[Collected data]

theorem execCmdBatchStep_kept {s₀ s : State} {ctx : Fin 2048} (hk : Kept s₀ s) : KeptR s₀ (execCmdBatchStep ctx s) := by
  unfold execCmdBatchStep
  repeat' first
    | with_reducible assumption
    | with_reducible apply KeptR.next
    | with_reducible apply State.takeCmd_kept
    | ((try lift_lets -underBinder); intro x; clear_value (hx : x = _); refine Kept.cut (a := s₀) hx ?_ (fun hk' => ?_); rotate_left; clear hx; rotate_right)
    | ((try lift_lets -underBinder); intro x)
    | with_reducible apply State.onCtx_kept
    | with_reducible apply State.finishCmd_kept
    | with_reducible apply State.stepBegin_kept
    | (with_reducible apply Kept.of_eq2; with_reducible assumption)
    | (with_reducible apply Kept.of_eq3; with_reducible assumption)
    | (with_reducible apply Kept.of_eq4; with_reducible assumption)
    | (with_reducible apply Kept.of_some; with_reducible assumption)
    | (with_reducible apply Kept.of_some3; with_reducible assumption)
    | (with_reducible apply Kept.of_someS; with_reducible assumption)
    | with_reducible apply Kept.foldl
    | with_reducible apply Kept.foldl₁
    | with_reducible apply Kept.foldl₂
    | with_reducible apply Kept.foldl₃
    | exact id
    | exact List.Subset.refl _
    | split
    | dsimp +zetaDelta -zeta only
    | with_reducible apply Kept.frame
    | intro _
    | dsimp only

theorem execBatchStepApply_kept {s₀ s : State} {ctx : Fin 2048} (hk : Kept s₀ s) : KeptR s₀ (execBatchStepApply ctx s) := by
  unfold execBatchStepApply
  repeat' first
    | with_reducible assumption
    | with_reducible apply KeptR.next
    | ((try lift_lets -underBinder); intro x; clear_value (hx : x = _); refine Kept.cut (a := s₀) hx ?_ (fun hk' => ?_); rotate_left; clear hx; rotate_right)
    | ((try lift_lets -underBinder); intro x)
    | with_reducible apply State.stepEnd_kept
    | with_reducible apply State.entryStatus_kept
    | with_reducible apply State.stepUnread_kept
    | with_reducible apply State.readStep_kept
    | with_reducible apply State.stepApply_kept
    | (with_reducible apply Kept.of_eq2; with_reducible assumption)
    | (with_reducible apply Kept.of_eq3; with_reducible assumption)
    | (with_reducible apply Kept.of_eq4; with_reducible assumption)
    | with_reducible apply Kept.foldl
    | with_reducible apply Kept.foldl₁
    | with_reducible apply Kept.foldl₂
    | with_reducible apply Kept.foldl₃
    | exact id
    | exact List.Subset.refl _
    | split
    | dsimp +zetaDelta -zeta only
    | with_reducible apply Kept.frame
    | intro _
    | dsimp only

theorem execWeaverWaitTimeout_kept {s₀ s : State} {ctx : Fin 2048} (hk : Kept s₀ s) : KeptR s₀ (execWeaverWaitTimeout ctx s) := by
  unfold execWeaverWaitTimeout
  repeat' first
    | with_reducible assumption
    | with_reducible apply KeptR.next
    | ((try lift_lets -underBinder); intro x; clear_value (hx : x = _); refine Kept.cut (a := s₀) hx ?_ (fun hk' => ?_); rotate_left; clear hx; rotate_right)
    | ((try lift_lets -underBinder); intro x)
    | with_reducible apply State.onKernel_kept
    | with_reducible apply State.kernelFinish_kept
    | with_reducible apply State.startFault_kept
    | with_reducible apply State.timeoutSeen_kept
    | with_reducible apply State.stepFinish_kept
    | with_reducible apply State.applyVerdicts_kept
    | (with_reducible apply Kept.of_eq2; with_reducible assumption)
    | (with_reducible apply Kept.of_eq3; with_reducible assumption)
    | (with_reducible apply Kept.of_eq4; with_reducible assumption)
    | with_reducible apply Kept.foldl
    | with_reducible apply Kept.foldl₁
    | with_reducible apply Kept.foldl₂
    | with_reducible apply Kept.foldl₃
    | exact id
    | exact List.Subset.refl _
    | split
    | dsimp +zetaDelta -zeta only
    | with_reducible apply Kept.frame
    | intro _
    | dsimp only

theorem execFlitReceive_kept {s₀ s : State} {port : Fin 80} {fec : EccResult} {flit : BitVec 2048} (hk : Kept s₀ s) : KeptR s₀ (execFlitReceive port fec flit s) := by
  unfold execFlitReceive
  repeat' first
    | with_reducible assumption
    | with_reducible apply KeptR.next
    | ((try lift_lets -underBinder); intro x; clear_value (hx : x = _); refine Kept.cut (a := s₀) hx ?_ (fun hk' => ?_); rotate_left; clear hx; rotate_right)
    | ((try lift_lets -underBinder); intro x)
    | with_reducible apply State.count_kept
    | with_reducible apply State.bump64_kept
    | with_reducible apply State.setPort_kept
    | with_reducible apply State.released_kept
    | (with_reducible apply Kept.of_eq2; with_reducible assumption)
    | (with_reducible apply Kept.of_eq3; with_reducible assumption)
    | (with_reducible apply Kept.of_eq4; with_reducible assumption)
    | with_reducible apply Kept.foldl
    | with_reducible apply Kept.foldl₁
    | with_reducible apply Kept.foldl₂
    | with_reducible apply Kept.foldl₃
    | exact id
    | exact List.Subset.refl _
    | split
    | dsimp +zetaDelta -zeta only
    | with_reducible apply Kept.frame
    | intro _
    | dsimp only

theorem execReplayTimeout_kept {s₀ s : State} {port : Fin 80} (hk : Kept s₀ s) : KeptR s₀ (execReplayTimeout port s) := by
  unfold execReplayTimeout
  repeat' first
    | with_reducible assumption
    | with_reducible apply KeptR.next
    | ((try lift_lets -underBinder); intro x; clear_value (hx : x = _); refine Kept.cut (a := s₀) hx ?_ (fun hk' => ?_); rotate_left; clear hx; rotate_right)
    | ((try lift_lets -underBinder); intro x)
    | with_reducible apply State.count_kept
    | with_reducible apply State.emit_kept
    | (with_reducible apply Kept.of_eq2; with_reducible assumption)
    | (with_reducible apply Kept.of_eq3; with_reducible assumption)
    | (with_reducible apply Kept.of_eq4; with_reducible assumption)
    | with_reducible apply Kept.foldl
    | with_reducible apply Kept.foldl₁
    | with_reducible apply Kept.foldl₂
    | with_reducible apply Kept.foldl₃
    | exact id
    | exact List.Subset.refl _
    | split
    | dsimp +zetaDelta -zeta only
    | with_reducible apply Kept.frame
    | intro _
    | dsimp only

theorem execSealFlit_kept {s₀ s : State} {port : Fin 80} {tag : BitVec 128} (hk : Kept s₀ s) : KeptR s₀ (execSealFlit port tag s) := by
  unfold execSealFlit
  repeat' first
    | with_reducible assumption
    | with_reducible apply KeptR.next
    | ((try lift_lets -underBinder); intro x; clear_value (hx : x = _); refine Kept.cut (a := s₀) hx ?_ (fun hk' => ?_); rotate_left; clear hx; rotate_right)
    | ((try lift_lets -underBinder); intro x)
    | with_reducible apply State.setPort_kept
    | with_reducible apply State.released_kept
    | with_reducible apply State.sealFailed_kept
    | (with_reducible apply Kept.of_eq2; with_reducible assumption)
    | (with_reducible apply Kept.of_eq3; with_reducible assumption)
    | (with_reducible apply Kept.of_eq4; with_reducible assumption)
    | with_reducible apply Kept.foldl
    | with_reducible apply Kept.foldl₁
    | with_reducible apply Kept.foldl₂
    | with_reducible apply Kept.foldl₃
    | exact id
    | exact List.Subset.refl _
    | split
    | dsimp +zetaDelta -zeta only
    | with_reducible apply Kept.frame
    | intro _
    | dsimp only

theorem execPortSignalDetect_kept {s₀ s : State} {port : Fin 80} (hk : Kept s₀ s) : KeptR s₀ (execPortSignalDetect port s) := by
  unfold execPortSignalDetect
  repeat' first
    | with_reducible assumption
    | with_reducible apply KeptR.next
    | ((try lift_lets -underBinder); intro x; clear_value (hx : x = _); refine Kept.cut (a := s₀) hx ?_ (fun hk' => ?_); rotate_left; clear hx; rotate_right)
    | ((try lift_lets -underBinder); intro x)
    | with_reducible apply State.set_kept
    | (with_reducible apply Kept.of_eq2; with_reducible assumption)
    | (with_reducible apply Kept.of_eq3; with_reducible assumption)
    | (with_reducible apply Kept.of_eq4; with_reducible assumption)
    | with_reducible apply Kept.foldl
    | with_reducible apply Kept.foldl₁
    | with_reducible apply Kept.foldl₂
    | with_reducible apply Kept.foldl₃
    | exact id
    | exact List.Subset.refl _
    | split
    | dsimp +zetaDelta -zeta only
    | with_reducible apply Kept.frame
    | intro _
    | dsimp only

theorem execLinkTrained_kept {s₀ s : State} {port : Fin 80} (hk : Kept s₀ s) : KeptR s₀ (execLinkTrained port s) := by
  unfold execLinkTrained
  repeat' first
    | with_reducible assumption
    | with_reducible apply KeptR.next
    | ((try lift_lets -underBinder); intro x; clear_value (hx : x = _); refine Kept.cut (a := s₀) hx ?_ (fun hk' => ?_); rotate_left; clear hx; rotate_right)
    | ((try lift_lets -underBinder); intro x)
    | with_reducible apply State.setAll_kept
    | with_reducible apply State.setPort_kept
    | with_reducible apply State.sendIdent_kept
    | with_reducible apply State.showPeer_kept
    | with_reducible apply State.dropLinkKeys_kept
    | (with_reducible apply Kept.of_eq2; with_reducible assumption)
    | (with_reducible apply Kept.of_eq3; with_reducible assumption)
    | (with_reducible apply Kept.of_eq4; with_reducible assumption)
    | with_reducible apply Kept.foldl
    | with_reducible apply Kept.foldl₁
    | with_reducible apply Kept.foldl₂
    | with_reducible apply Kept.foldl₃
    | exact id
    | exact List.Subset.refl _
    | split
    | dsimp +zetaDelta -zeta only
    | with_reducible apply Kept.frame
    | intro _
    | dsimp only

theorem execLostPortRetrain_kept {s₀ s : State} {port : Fin 80} (hk : Kept s₀ s) : KeptR s₀ (execLostPortRetrain port s) := by
  unfold execLostPortRetrain
  repeat' first
    | with_reducible assumption
    | with_reducible apply KeptR.next
    | ((try lift_lets -underBinder); intro x; clear_value (hx : x = _); refine Kept.cut (a := s₀) hx ?_ (fun hk' => ?_); rotate_left; clear hx; rotate_right)
    | ((try lift_lets -underBinder); intro x)
    | with_reducible apply State.setPort_kept
    | (with_reducible apply Kept.of_eq2; with_reducible assumption)
    | (with_reducible apply Kept.of_eq3; with_reducible assumption)
    | (with_reducible apply Kept.of_eq4; with_reducible assumption)
    | with_reducible apply Kept.foldl
    | with_reducible apply Kept.foldl₁
    | with_reducible apply Kept.foldl₂
    | with_reducible apply Kept.foldl₃
    | exact id
    | exact List.Subset.refl _
    | split
    | dsimp +zetaDelta -zeta only
    | with_reducible apply Kept.frame
    | intro _
    | dsimp only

Your objective
Search the data above for the string "unfold". Report every line where it is found.

Response box
  unfold execCmdBatchStep
  unfold execBatchStepApply
  unfold execWeaverWaitTimeout
  unfold execFlitReceive
  unfold execReplayTimeout
  unfold execSealFlit
  unfold execPortSignalDetect
  unfold execLinkTrained
  unfold execLostPortRetrain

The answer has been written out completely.